Background: Homozygous familial hypercholesterolemia (HoFH) is a rare autosomal recessive disorder of lipid metabolism, marked by elevated LDL-C levels and an increased risk of premature cardiovascular disease. The Canadian HoFH Registry was established in 2008 as part of the Familial Hypercholesterolemia (FH) Canada network by clinicians to better understand the disease burden, treatment approaches, and clinical outcomes in this population. The registry identifies and follows patients with available individual-level data across five provinces: Quebec, Ontario, British Columbia, Alberta, and Nova Scotia. This study aimed to provide an updated overview of the Canadian HoFH Registry, highlighting its expansion as well as current clinical characteristics, new lipid lowering therapies (LLTs), and longitudinal cardiovascular outcomes in this cohort.

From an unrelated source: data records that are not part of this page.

-- ==== Sys2Proof/Machine/Pair.lean ====
section
/-! DEFINITION. The redundant pair (R486 to R513, R653, R654): link up and down, grace and loss, roles, rejoin and resync,
the messages of VC0, VC4 and VC5, and paired namespaces. -/
namespace Sys2Proof.Machine

/-- Changes the pair state (Table 12-7). -/
def State.setPairState (s : State) (st : Nat) : State :=
  let t : State := if s.prx.armWait ∧ st ≠ 5 then { s with prx := { s.prx with armSolo := true } } else s
  t.setField Reg.mlkPairState 0 3 st

/-- Changes the role, and stores it with the grace period (R469). -/
def State.setRole (s : State) (r : Nat) : State :=
  let t := s.setField Reg.mlkPairState 3 3 r
  { t with mlk := { t.mlk with stored := { t.mlk.stored with role := r, grace := s.field Reg.mlkGrace 0 8 } } }

/-- Drives PAIR_FENCE_OUT (R468). -/
def State.driveFence (s : State) (high : Bool) : State :=
  let t := s.setBit Reg.mlkStatus 11 high
  if s.bit Reg.mlkStatus 11 = high then t else t.emit (.pin .fenceOut high)

/-- The paired namespaces, by NSID. -/
def State.pairedNss (s : State) : List Nat := (s.nss.entries.filter fun e => e.2.present && e.2.paired).map (·.1)

/-! ## Map space (R24), notices, namespaces of the partner -/

/-- The map would hold another `ius` indirection units: DRAM without the fixed regions of Table 1-5, 5 bytes a unit. -/
def State.mapFits (s : State) (without ius : Nat) : Bool :=
  let used := ((s.nss.entries.filter fun e => e.2.present && e.1 != without).map (·.2.iuCount)).sum
  5 * (used + ius) + 2850 * 2 ^ 20 ≤ ((s.pwr.desc.map (·.ddrGib)).getD 0) * 2 ^ 30

/-- A namespace of a function changed: its Changed Namespace List takes it, and the notice goes out where Asynchronous
Event Configuration bit 8 asks for it (Tables 10-5, 10-6). -/
def State.nsNotice (s : State) (f nsid : Nat) : State :=
  let t := s.updFn f fun x =>
    if x.changedNs.contains nsid then x else { x with changedNs := x.changedNs ++ [nsid] }
  if ((s.fn f).feats.get 0x0B).testBit 8 then t.asyncEvent f 2 0 4 else t

/-- Sends NS_SYNC for a namespace (Table 12-5). -/
def State.sendNsSync (s : State) (nsid action units : Nat) : State :=
  let n := s.ns nsid
  s.send (.nsSync { nsid := nsid, action := action, units := units, iu4k := n.iu4k, lba512 := n.lba512, plainKey := n.plainKey })

/-- Answers that a namespace was not created: its identifier is in use, or it does not fit (R503). The answer is a delete
of capacity 0, with the indirection-unit flag set in the first case. -/
def State.refuseNsSync (s : State) (nsid : Nat) (inUse : Bool) : State :=
  s.send (.nsSync { nsid := nsid, action := 2, units := 0, iu4k := inUse, lba512 := false, plainKey := 0 })

/-- Sends the change map of a namespace (R508). -/
def State.sendChangeMap (s : State) (nsid : Nat) : State :=
  let n := s.ns nsid
  s.send (.changeMap nsid ((n.iuCount + 4095) / 4096) n.changed)

/-- Sends the key check value of a keyed slot (R452). -/
def State.sendKcv (s : State) (nsid : Nat) : State :=
  let k := s.keys.get nsid
  if k.keyed then s.send (.control 9 (nsid * 2 ^ 64 + (kcvOf k.key).toNat)) else s

/-- Marks every resync region of a namespace as changed: it is resynced in full (R509). -/
def State.markFull (s : State) (nsid : Nat) : State :=
  s.updNs nsid fun n => { n with changed := regionsOf 0 n.iuCount }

METHODS AND RESULTS: The study used an observational study design. A standardized questionnaire was sent to FH Canada network sites to collect updated information on recent lipid profiles, lipid lowering therapies and recent cardiovascular profiles as well as to enrol new participants. Patients were eligible for inclusion in the Canadian HoFH registry if they had received a clinical or genetic diagnosis of HoFH by the treating physician. Data collection occurred between January 2024 – March 2025. Participant demographic, clinical and lipid characteristics, LLTs and cardiovascular events will be presented using standard descriptive statistics, including median and interquartile range (IQR), and frequency with percentage. Data were available on a total of 63 patients. At last follow-up visit, median age was 45 years (IQR: 30-61 years). The median age at diagnosis was 14 years (IQR: 6-31) and the median highest recorded LDL-C levels was 13 mmol/L (IQR: 10.6-16.3 mmol/L). Lowest treated LDL-C levels were 3.0 (IQR: 2.1 – 4.9 mmol/L) with 82.5% of patients on statins, 81% on ezetimibe, 42.9% on proprotein convertase subtilisin/kexin type 9 inhibitors, 19% on lomitapide, 36.5% on evinacumab, and 41.3% treated with low-density lipoprotein apheresis or plasmapheresis. Major adverse cardiovascular events were observed in 22% of patients with the average onset at 41 years (IQR: 23-50 years).
Conclusion: This updated analysis of the Canadian HoFH Registry offers insights into the evolving lipid-lowering strategies, and cardiovascular outcomes of patients with HoFH in Canada. One notable finding is the rapid uptake of new therapies, such as inhibitors of ANGPTL3. Despite advances in treatment, a significant proportion of patients continue to experience major cardiovascular events, underscoring the need for earlier diagnosis, aggressive lipid management, and continued access to novel therapies to optimize long-term outcomes in this population.